**WHAT IS BEING ASKED:** Write out exactly the lines of the entries below from the one holding "if s.hkc.calReq.isSome &&" to the one holding "s.emitOpen (srcId 0x18 0) 0x1801 1", inclusive, and leave out all other lines.

───── DATASET EXCERPTS

-- ==== Sys2Proof/Machine/Hkc.lean ====
section
/-!
DEFINITION. The housekeeping converter and its tagged queue (07).
-/
namespace Sys2Proof.Machine

/-- Change the converter's entry. -/
def State.setHkc (s : State) (f : HkcSt → HkcSt) : State := { s with hkc := f s.hkc }

/-- REQ_DEPTH and Q_DEPTH follow the queues, CONV_BUSY the conversion, CAL_WAIT a request that waits for it (R240). -/
def State.hkcSync (s : State) : State :=
  let s := (s.setF Reg.HKC_STAT_REQ_DEPTH s.hkc.held.length).setF Reg.HKC_STAT_Q_DEPTH s.hkc.q.length
  let s := s.setB Reg.HKC_STAT_CONV_BUSY s.hkc.cur.isSome
  s.setB Reg.HKC_STAT_CAL_WAIT (s.hkc.calReq.isSome && s.hkc.cur.isSome)

/-! ### Requests and conversions (R231–R238) -/

/-- A source is present (R230, R231): the taps with their AFE group, UFB with DIO group B. -/
def State.hkcPresent (s : State) (src : Nat) : Bool :=
  let afe := s.variant.pres % 256
  if src < 8 then afe.testBit src
  else if src = 19 then s.hasDioGrp 1
  else if src = 11 ∨ src = 20 then s.hasAo 0
  else decide (src ≤ 23)

/-- Settling interval of a source in ns (R233). -/
def hkcSettle (src : Nat) : Nat := if src < 8 then 4000 else 2000

/-- A conversion starts: settling first; its first sample is at the first CCLK edge after it (R24, R233, R236). -/
def State.hkcBegin (s : State) (r : HkcReq) : State :=
  let inst := (s.tm.nom + hkcSettle r.src * 2 ^ 32 + cclk - 1) / cclk * cclk
  let node := if r.src < 8 then s.rd (Reg.AFE_SENSE r.src) else 0
  s.setHkc fun h => { h with cur := some ⟨r, s.tm.runt, inst, node⟩ }

/-- The next held request may start in this fc: the converter is idle, and the last entry or calibration ended in an earlier fc
(R237, R240). -/
def State.hkcFree (s : State) : Bool :=
  s.hkc.cur.isNone && s.hkc.calReq.isNone && !s.flag Reg.HKC_STAT_CAL_BUSY && s.on secHkc && decide (s.hkc.freeFc < s.tm.fc)

/-- The oldest held request leaves its queue and starts. -/
def State.hkcNext (s : State) : State :=
  match s.hkc.held with
  | r :: t => (s.setHkc fun h => { h with held := t }).hkcBegin r
  | [] => s

/-- A write of HKC_SEL (R231, R232, R237, R238, R241; operate access). At a full queue the departure due in this fc counts first
(R238). -/
def State.hkcSel (s : State) (i : Iface) (v : Nat) : State :=
  s.command i .operate fun s =>
    let src := bits v 4 0
    if !s.on secHkc then s
    else if !s.hkcPresent src then s.raise Reg.HKC_STAT_SEL_ERR
    else
    let s := if s.hkc.held.length ≥ 8 && s.hkcFree then s.hkcNext else s
    if s.hkc.held.length ≥ 8 then ((s.raise Reg.HKC_STAT_REQ_LOST).count Reg.HKC_LOST_REQ).irq .hkc 2
    else
      let seq := (s.getF Reg.HKC_STAT_LAST_SEQ + 1) % 256
      let s := s.setF Reg.HKC_STAT_LAST_SEQ seq
      let r : HkcReq := ⟨seq, src, bits v 23 16, min 8 (bits v 11 8)⟩
      let calFirst := match s.hkc.calReq with
        | some fc => decide (fc ≠ s.tm.fc)
        | none => s.flag Reg.HKC_STAT_CAL_BUSY
      if s.hkc.cur.isSome || calFirst || !s.hkc.held.isEmpty then
        (s.setHkc fun h => { h with held := h.held ++ [r] }).hkcSync
      else (s.hkcBegin r).hkcSync

/-- HKC_SEL_WRITE (R232). -/
def execHkcSelWrite (ifc : Iface) (v : Word) (s : State) : Out := s.hostRow ifc <| .next (s.hkcSel ifc v.toNat)

/-- HKC_CONVERSION_START (R233, R237, R240). -/
def execHkcConversionStart (s : State) : Out :=
  if !s.hkc.held.isEmpty && s.hkcFree then .next s.hkcNext.hkcSync else .next s

/-- c of a raw code (R234). -/
def State.hkcCorr (s : State) (r : Nat) : Nat :=
  (clampI 0 65535 (roundAway (((r : Int) * 16 - s.getI Reg.HKC_CAL_OFS_OFS) * (s.rd Reg.HKC_CAL_GAIN : Int)) (2 ^ 22))).toNat

/-- VALUE (R235). -/
def hkcValue (shift sum : Nat) : Nat := if shift = 0 then sum else (sum + 2 ^ (shift - 1)) / 2 ^ shift

/-- An entry enters the tagged queue; at a full queue it waits for a removal in the same fc (R243). -/
def State.hkcPut (s : State) (e : HkcEntry) : State :=
  if s.hkc.q.length ≥ 64 then s.setHkc fun h => { h with late := some e }
  else
    let s := (s.setHkc fun h => { h with q := h.q ++ [e] }).hkcSync
    if s.hkc.q.length = s.getF Reg.HKC_CTL_THR then s.irq .hkc 0 else s

/-- The end of a fc: an entry that met a full queue is dropped (R243). -/
def State.hkcEnd (s : State) : State :=
  if s.hkc.late.isNone then s
  else (((s.setHkc fun h => { h with late := none }).raise Reg.HKC_STAT_Q_OVF).count Reg.HKC_LOST_ENTRY).irq .hkc 1

/-- HKC_ENTRY_WRITE (R233–R236, R243): the burst is over; its raw codes. The entry carries the time word and epoch that its first
sample's CCLK edge had (R24). -/
def execHkcEntryWrite (codes : List Nat) (s : State) : Out :=
  match s.hkc.cur with
  | some c =>
    if decide (codes.length = c.req.n + 1) && s.expired c.start (hkcSettle c.req.src + (c.req.n + 1) * 1000) then
      let raw := codes.map (· % 4096)
      let e : HkcEntry := ⟨c.req, s.epochAt c.inst, raw.any fun r => r == 0 || r == 4095, s.flag Reg.HKC_STAT_CAL_FAIL,
        hkcValue c.req.shift ((raw.map s.hkcCorr).foldl (· + ·) 0), s.twAt c.inst⟩
      .next ((s.setHkc fun h => { h with cur := none, freeFc := s.tm.fc }).hkcPut e).hkcSync
    else .next s
  | none => .next s

/-! ### Calibration (R239–R242) -/

/-- A calibration is requested; one that waits or runs already makes it ignored (R241). -/
def State.hkcCal (s : State) : State :=
  if !s.on secHkc || s.hkc.calReq.isSome || s.flag Reg.HKC_STAT_CAL_BUSY then s
  else (s.setHkc fun h => { h with calReq := some s.tm.fc }).hkcSync

/-- A write of HKC_CMD: CAL and FLUSH (R239, R247; operate access). -/
def State.hkcCmd (s : State) (i : Iface) (v : Nat) : State :=
  if v % 4 = 0 then s else
  s.command i .operate fun s =>
    let s := if v.testBit 0 then s.hkcCal else s
    if v.testBit 1 then (s.setHkc fun h => { h with q := [] }).hkcSync else s

/-- HKC_CAL_COMMAND (R239). -/
def execHkcCalCommand (ifc : Iface) (v : Word) (s : State) : Out := s.hostRow ifc <| .next (s.hkcCmd ifc (v.toNat ||| 1))

/-- HKC_FLUSH (R247). -/
def execHkcFlush (ifc : Iface) (v : Word) (s : State) : Out := s.hostRow ifc <| .next (s.hkcCmd ifc (v.toNat ||| 2))

/-- HKC_CAL_INTERVAL (R239). -/
def execHkcCalInterval (s : State) : Out :=
  let n := s.getF Reg.HKC_CTL_CAL_INT
  if decide (n ≠ 0) && s.expired s.hkc.lastCal (n * 1000000000) then .next s.hkcCal else .next s

/-- HKC_CAL_START (R240). -/
def execHkcCalStart (s : State) : Out :=
  if s.hkc.calReq.isSome && s.hkc.cur.isNone then
    .next ((s.setHkc fun h => { h with calReq := none }).hkcSync.setF Reg.HKC_STAT_CAL_BUSY 1)
  else .next s

/-- What a calibration measured: offset in 1/16 code, gain in Q10.22 (R242). -/
def State.hkcCalEnd (s : State) (ofs : Int) (gain : Nat) : State :=
  let s := (s.setF Reg.HKC_STAT_CAL_BUSY 0).setHkc fun h => { h with lastCal := s.tm.runt, freeFc := s.tm.fc }
  if ofs.natAbs ≤ 256 ∧ ((gain : Int) - 2 ^ 22).natAbs * 100 ≤ 2 ^ 22 then
    let s := (s.setI Reg.HKC_CAL_OFS_OFS ofs).wr Reg.HKC_CAL_GAIN gain
    let s := s.setHkc fun h => { h with lastPass := s.tm.runt }
    (s.setF Reg.HKC_STAT_CAL_FAIL 0).irq .hkc 3
  else
    let s := (s.setF Reg.HKC_STAT_CAL_FAIL 1).irq .hkc 4
    s.emitOpen (srcId 0x18 0) 0x1801 1

/-- HKC_CAL_DONE (R239, R242). -/
def execHkcCalDone (ofs : Int) (gain : Nat) (s : State) : Out :=
  if s.flag Reg.HKC_STAT_CAL_BUSY then .next (s.hkcCalEnd ofs gain) else .next s

/-- HKC_CAL_AGE: ms of run time since the last passing calibration. -/
def State.hkcAge (s : State) : Nat := min ((s.tm.runt - s.hkc.lastPass) / (1000000 * 2 ^ 32)) (2 ^ 32 - 1)

/-! ### The tagged queue (R244, R245) -/

/-- The five words of an entry (R245). -/
def HkcEntry.words (e : HkcEntry) : List Nat :=
  let t := twPack e.tw
  [e.req.src * 2 ^ 24 + e.epoch % 256 * 2 ^ 16 + e.req.shift * 2 ^ 12 + b2n e.ovr * 2 ^ 11 + b2n e.calf * 2 ^ 10 + e.req.n,
   e.req.seq * 2 ^ 24 + e.value % 2 ^ 24, t % 2 ^ 32, t / 2 ^ 32 % 2 ^ 32, t / 2 ^ 64 % 2 ^ 32]

/-- A read of HKC_Q_0 (R244). -/
def State.hkcRead (s : State) (i : Iface) : State :=
  match s.hkc.q with
  | [] => s.setSnap i Reg.HKC_Q_0 [0xFFFFFFFF]
  | e :: t =>
    let r := s.setHkc fun h => { h with q := t, late := none }
    let s := match s.hkc.late with
      | some l => r.hkcPut l
      | none => r
    s.hkcSync.setSnap i Reg.HKC_Q_0 e.words

/-- HKC_QUEUE_READ (R244). -/
def execHkcQueueRead (ifc : Iface) (s : State) : Out := s.readRow ifc Reg.HKC_Q_0 <|
  let s := s.hkcRead ifc
  .next (s.answer ifc Reg.HKC_Q_0 (((s.snapOf ifc Reg.HKC_Q_0).getD []).headD 0))

/-! ### Stop, shedding, warm reset (R246, R247) -/

/-- The converter stops or is shed: every request is abandoned and counted, a waiting calibration cancelled (R246). -/
def State.hkcStop (s : State) : State :=
  let n := s.hkc.held.length + b2n s.hkc.cur.isSome
  let s := s.setHkc fun h => { h with cur := none, held := [], calReq := none }
  let s := (s.setF Reg.HKC_STAT_CAL_BUSY 0).hkcSync
  if n = 0 then s else ((s.count Reg.HKC_LOST_REQ n).raise Reg.HKC_STAT_REQ_LOST).irq .hkc 2

/-- A warm reset empties both queues and abandons a conversion in progress. -/
def State.hkcWarm (s : State) : State :=
  (s.setHkc fun h => { h with cur := none, held := [], q := [], calReq := none, late := none }).hkcSync.setF Reg.HKC_STAT_CAL_BUSY 0

end Sys2Proof.Machine
end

──────────

**RESPONSE:**
  if s.hkc.calReq.isSome && s.hkc.cur.isNone then
    .next ((s.setHkc fun h => { h with calReq := none }).hkcSync.setF Reg.HKC_STAT_CAL_BUSY 1)
  else .next s

/-- What a calibration measured: offset in 1/16 code, gain in Q10.22 (R242). -/
def State.hkcCalEnd (s : State) (ofs : Int) (gain : Nat) : State :=
  let s := (s.setF Reg.HKC_STAT_CAL_BUSY 0).setHkc fun h => { h with lastCal := s.tm.runt, freeFc := s.tm.fc }
  if ofs.natAbs ≤ 256 ∧ ((gain : Int) - 2 ^ 22).natAbs * 100 ≤ 2 ^ 22 then
    let s := (s.setI Reg.HKC_CAL_OFS_OFS ofs).wr Reg.HKC_CAL_GAIN gain
    let s := s.setHkc fun h => { h with lastPass := s.tm.runt }
    (s.setF Reg.HKC_STAT_CAL_FAIL 0).irq .hkc 3
  else
    let s := (s.setF Reg.HKC_STAT_CAL_FAIL 1).irq .hkc 4
    s.emitOpen (srcId 0x18 0) 0x1801 1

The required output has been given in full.